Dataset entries
"""
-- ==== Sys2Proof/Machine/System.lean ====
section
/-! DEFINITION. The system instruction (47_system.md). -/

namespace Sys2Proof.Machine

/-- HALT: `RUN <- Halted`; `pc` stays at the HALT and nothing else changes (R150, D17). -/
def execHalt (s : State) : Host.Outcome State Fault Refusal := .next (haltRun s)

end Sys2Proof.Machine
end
"""
- **WHAT YOU WILL DO**
Write out exactly the final stretch of the records: the line containing "namespace Sys2Proof.Machine" and every line after it, through the last, and nothing else.

- **SOLVED PROBLEM**
namespace Sys2Proof.Machine

/-- HALT: `RUN <- Halted`; `pc` stays at the HALT and nothing else changes (R150, D17). -/
def execHalt (s : State) : Host.Outcome State Fault Refusal := .next (haltRun s)

end Sys2Proof.Machine
end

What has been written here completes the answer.